Go with numbers 1 and 4. How did you make your honey mixture? What was the yeast used as well as the final ABV? I find most beers get properly carbonated in time but some high ABV ones require extra yeast at bottling. 2 weeks for an imperial Stout is not really enough time though. 4 to 6 would be more like it. Good luck on your competition!
Go with numbers 1 and 4.

#4 Has already been seen too.

#1: This is the direction I was leaning towards as well. Already placed beers in a warmer environment (approx 76*F)

The beer is on the low end of the BJCP guidelines for Imp Stout with ABV of 8.2%. The competition theme for the category we are entering is "California Indigenous Beer" so I used the most California yeast there is: WLP001.

My priming solution was equal parts of 4.2 oz California Valencia Orange Blossom Honey and water, steeped for 10 minutes at 180* with zest of two oranges. Zest was strained into a sanitary container and priming solution added to bottling bucket before beer transfer.

Thanks for the good luck wishes. Unfortunately, our entry will fall flat (pun intended) due to lack of carbonation. Shame, since the base beer really turned out exactly as I had planned and has the perfect balance of chocolate and orange notes.

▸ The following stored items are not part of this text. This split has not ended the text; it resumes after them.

theorem State.slotResult_kept {z : Spine} {s : State} (h : Kept z s.spine) (raw : Nat) :
    Kept z (State.slotResult s raw).spine := by
  unfold State.slotResult
  repeat' (first
      | intro _ | with_reducible exact h | with_reducible assumption | with_reducible apply State.deliverResult_kept
      | with_reducible apply State.takeResult_kept | with_reducible apply State.guardSamples_kept | with_reducible apply kept_ite
      | with_reducible apply kept_foldl | with_reducible apply kept_foldl_fst | simp only [spine_mk, spine_fold] | split)

theorem State.soaTimeout_kept {z : Spine} {s : State} (h : Kept z s.spine) (f : Nat) :
    Kept z (State.soaTimeout s f).spine := by
  unfold State.soaTimeout
  repeat' (first
      | intro _ | with_reducible exact h | with_reducible assumption | with_reducible apply State.tripFeed_kept
      | with_reducible apply kept_ite | with_reducible apply kept_foldl | with_reducible apply kept_foldl_fst
      | simp only [spine_mk, spine_fold] | split)

theorem State.soloBeat_kept {z : Spine} {s : State} (h : Kept z s.spine)  :
    Kept z (State.soloBeat s).spine := by
  unfold State.soloBeat
  repeat' (first
      | intro _ | with_reducible exact h | with_reducible assumption | with_reducible apply State.takeSettings_kept
      | with_reducible apply State.soloStep_kept | with_reducible apply State.joined_kept | with_reducible apply kept_ite
      | with_reducible apply kept_foldl | with_reducible apply kept_foldl_fst | simp only [spine_mk, spine_fold] | split)

theorem State.sourceOut_kept {z : Spine} {s : State} (h : Kept z s.spine) (f : Nat) (kind : Nat) (since : Option Nat) (span : Nat) :
    Kept z (State.sourceOut s f kind since span).spine := by
  unfold State.sourceOut
  repeat' (first
      | intro _ | with_reducible exact h | with_reducible assumption | with_reducible apply State.raiseFeed_kept
      | with_reducible apply State.openFeed_kept | with_reducible apply kept_ite | with_reducible apply kept_foldl
      | with_reducible apply kept_foldl_fst | simp only [spine_mk, spine_fold] | split)

theorem State.spuriousEdge_kept {z : Spine} {s : State} (h : Kept z s.spine)  :
    Kept z (State.spuriousEdge s).spine := by
  unfold State.spuriousEdge
  repeat' (first
      | intro _ | with_reducible exact h | with_reducible assumption | with_reducible apply State.bumpLive_kept
      | with_reducible apply State.raise_kept | with_reducible apply kept_ite | with_reducible apply kept_foldl
      | with_reducible apply kept_foldl_fst | simp only [spine_mk, spine_fold] | split)

theorem State.startSpanEnd_kept {z : Spine} {s : State} (h : Kept z s.spine)  :
    Kept z (State.startSpanEnd s).spine := by
  unfold State.startSpanEnd
  repeat' (first
      | intro _ | with_reducible exact h | with_reducible assumption | with_reducible apply kept_ite
      | with_reducible apply kept_foldl | with_reducible apply kept_foldl_fst | simp only [spine_mk, spine_fold] | split)

theorem State.stepStart_kept {z : Spine} {s : State} (h : Kept z s.spine)  :
    Kept z (State.stepStart s).spine := by
  unfold State.stepStart
  repeat' (first
      | intro _ | with_reducible exact h | with_reducible assumption | with_reducible apply State.railSlot_kept
      | with_reducible apply State.postOnSlot_kept | with_reducible apply State.showAnchor_kept | with_reducible apply kept_ite
      | with_reducible apply kept_foldl | with_reducible apply kept_foldl_fst | simp only [spine_mk, spine_fold] | split)

theorem State.stipFail_kept {z : Spine} {s : State} (h : Kept z s.spine) (n : Nat) (reason : Nat) :
    Kept z (State.stipFail s n reason).spine := by
  unfold State.stipFail
  repeat' (first
      | intro _ | with_reducible exact h | with_reducible assumption | with_reducible apply State.stipWithdraw_kept
      | with_reducible apply State.stipEnd_kept | with_reducible apply kept_ite | with_reducible apply kept_foldl
      | with_reducible apply kept_foldl_fst | simp only [spine_mk, spine_fold] | split)

theorem State.stipScheduled_kept {z : Spine} {s : State} (h : Kept z s.spine) (n : Nat) :
    Kept z (State.stipScheduled s n).spine := by
  unfold State.stipScheduled
  repeat' (first
      | intro _ | with_reducible exact h | with_reducible assumption | with_reducible apply State.setStip_kept
      | with_reducible apply State.postLane_kept | with_reducible apply State.stipFail_kept | with_reducible apply kept_ite
      | with_reducible apply kept_foldl | with_reducible apply kept_foldl_fst | simp only [spine_mk, spine_fold] | split)

theorem State.suppliesGood_kept {z : Spine} {s : State} (h : Kept z s.spine)  :
    Kept z (State.suppliesGood s).spine := by
  unfold State.suppliesGood
  repeat' (first
      | intro _ | with_reducible exact h | with_reducible assumption | with_reducible apply kept_ite
      | with_reducible apply kept_foldl | with_reducible apply kept_foldl_fst | simp only [spine_mk, spine_fold] | split)

theorem State.tollOffer_kept {z : Spine} {s : State} (h : Kept z s.spine) (w : BitVec 80) :
    Kept z (State.tollOffer s w).spine := by
  unfold State.tollOffer
  repeat' (first
      | intro _ | with_reducible exact h | with_reducible assumption | with_reducible apply State.setLead_kept
      | with_reducible apply State.pairTolls_kept | with_reducible apply kept_ite | with_reducible apply kept_foldl
      | with_reducible apply kept_foldl_fst | simp only [spine_mk, spine_fold] | split)

theorem State.tollRequest_kept {z : Spine} {s : State} (h : Kept z s.spine) (w : BitVec 80) :
    Kept z (State.tollRequest s w).spine := by
  unfold State.tollRequest
  repeat' (first
      | intro _ | with_reducible exact h | with_reducible assumption | with_reducible apply State.setLead_kept
      | with_reducible apply State.pairTolls_kept | with_reducible apply kept_ite | with_reducible apply kept_foldl
      | with_reducible apply kept_foldl_fst | simp only [spine_mk, spine_fold] | split)

theorem State.transaction_kept {z : Spine} {s : State} (h : Kept z s.spine) (p : Nat) :
    Kept z (State.transaction s p).spine := by
  unfold State.transaction
  repeat' (first
      | intro _ | with_reducible exact h | with_reducible assumption | with_reducible apply State.serve_kept
      | with_reducible apply State.malformed_kept | with_reducible apply State.wake_kept | with_reducible apply kept_ite
      | with_reducible apply kept_foldl | with_reducible apply kept_foldl_fst | simp only [spine_mk, spine_fold] | split)

theorem State.trialTimeEnd_kept {z : Spine} {s : State} (h : Kept z s.spine)  :
    Kept z (State.trialTimeEnd s).spine := by
  unfold State.trialTimeEnd
  repeat' (first
      | intro _ | with_reducible exact h | with_reducible assumption | with_reducible apply State.trialFail_kept
      | with_reducible apply kept_ite | with_reducible apply kept_foldl | with_reducible apply kept_foldl_fst
      | simp only [spine_mk, spine_fold] | split)

theorem State.tripRunReset_kept {z : Spine} {s : State} (h : Kept z s.spine) (f : Nat) :
    Kept z (State.tripRunReset s f).spine := by
  unfold State.tripRunReset
  repeat' (first
      | intro _ | with_reducible exact h | with_reducible assumption | with_reducible apply State.setPers_kept
      | with_reducible apply State.setFeed_kept | with_reducible apply kept_ite | with_reducible apply kept_foldl
      | with_reducible apply kept_foldl_fst | simp only [spine_mk, spine_fold] | split)

theorem State.vauxReturn_kept {z : Spine} {s : State} (h : Kept z s.spine)  :
    Kept z (State.vauxReturn s).spine := by
  unfold State.vauxReturn
  repeat' (first
      | intro _ | with_reducible exact h | with_reducible assumption | with_reducible apply kept_ite
      | with_reducible apply kept_foldl | with_reducible apply kept_foldl_fst | simp only [spine_mk, spine_fold] | split)

theorem State.vauxBack_kept {z : Spine} {s : State} (h : Kept z s.spine)  :
    Kept z (State.vauxBack s).spine := by
  unfold State.vauxBack
  repeat' (first
      | intro _ | with_reducible exact h | with_reducible assumption | with_reducible apply State.goOff_kept
      | with_reducible apply State.vauxReturn_kept | with_reducible apply kept_ite | with_reducible apply kept_foldl
      | with_reducible apply kept_foldl_fst | simp only [spine_mk, spine_fold] | split)

theorem State.verifyDone_kept {z : Spine} {s : State} (h : Kept z s.spine)  :
    Kept z (State.verifyDone s).spine := by
  unfold State.verifyDone
  repeat' (first
      | intro _ | with_reducible exact h | with_reducible assumption | with_reducible apply State.updFail_kept
      | with_reducible apply State.setUpd_kept | with_reducible apply kept_ite | with_reducible apply kept_foldl
      | with_reducible apply kept_foldl_fst | simp only [spine_mk, spine_fold] | split)

theorem State.vioLoss_kept {z : Spine} {s : State} (h : Kept z s.spine)  :
    Kept z (State.vioLoss s).spine := by
  unfold State.vioLoss
  repeat' (first
      | intro _ | with_reducible exact h | with_reducible assumption | with_reducible apply State.releasePins_kept
      | with_reducible apply State.setRail_kept | with_reducible apply State.goOff_kept | with_reducible apply kept_ite
      | with_reducible apply kept_foldl | with_reducible apply kept_foldl_fst | simp only [spine_mk, spine_fold] | split)

theorem State.waitMaxEnd_kept {z : Spine} {s : State} (h : Kept z s.spine) (n : Nat) :
    Kept z (State.waitMaxEnd s n).spine := by
  unfold State.waitMaxEnd
  repeat' (first
      | intro _ | with_reducible exact h | with_reducible assumption | with_reducible apply State.stipFail_kept
      | with_reducible apply kept_ite | with_reducible apply kept_foldl | with_reducible apply kept_foldl_fst
      | simp only [spine_mk, spine_fold] | split)

theorem State.wayRequestReply_kept {z : Spine} {s : State} (h : Kept z s.spine) (w : BitVec 80) :
    Kept z (State.wayRequestReply s w).spine := by
  unfold State.wayRequestReply
  repeat' (first
      | intro _ | with_reducible exact h | with_reducible assumption | with_reducible apply State.setLead_kept
      | with_reducible apply kept_ite | with_reducible apply kept_foldl | with_reducible apply kept_foldl_fst
      | simp only [spine_mk, spine_fold] | split)

theorem State.writeObj_kept {z : Spine} {s : State} (h : Kept z s.spine) (p : Nat) (key : Nat) (v : Nat) :
    Kept z (State.writeObj s p key v).spine := by
  unfold State.writeObj
  repeat' (first
      | intro _ | with_reducible exact h | with_reducible assumption | with_reducible apply State.direct_kept
      | with_reducible apply kept_ite | with_reducible apply kept_foldl | with_reducible apply kept_foldl_fst
      | simp only [spine_mk, spine_fold] | split)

If in 4 weeks carbonation does not improve, what's the recommendation?
Sorry I didn't reply sooner, I tried but the phone app wouldn't post it. I think that if you haven't gotten good carbonation in 4 weeks then it would be time to address the issue. I would personally add more yeast before sugar because often times my priming woes were from an extended conditioning time coupled with high alcohol content. The yeast were just not up to the challenge of another fermentation. I have added a couple ml of champagne yeast slurry to each bottle with a medicine dropper and they carbed up in a week. If you add more sugar then you could get bottle bombs or gushers if the yeast start to get active.
Thanks for the advice, Kaconga.

We popped another 12oz sample after a week around 72*F. Carbonation has improved.

I also just learned that our beer was selected as 1 of 5 finalists for the CA indigenous beer category. So I'm very surprised and excited by this news.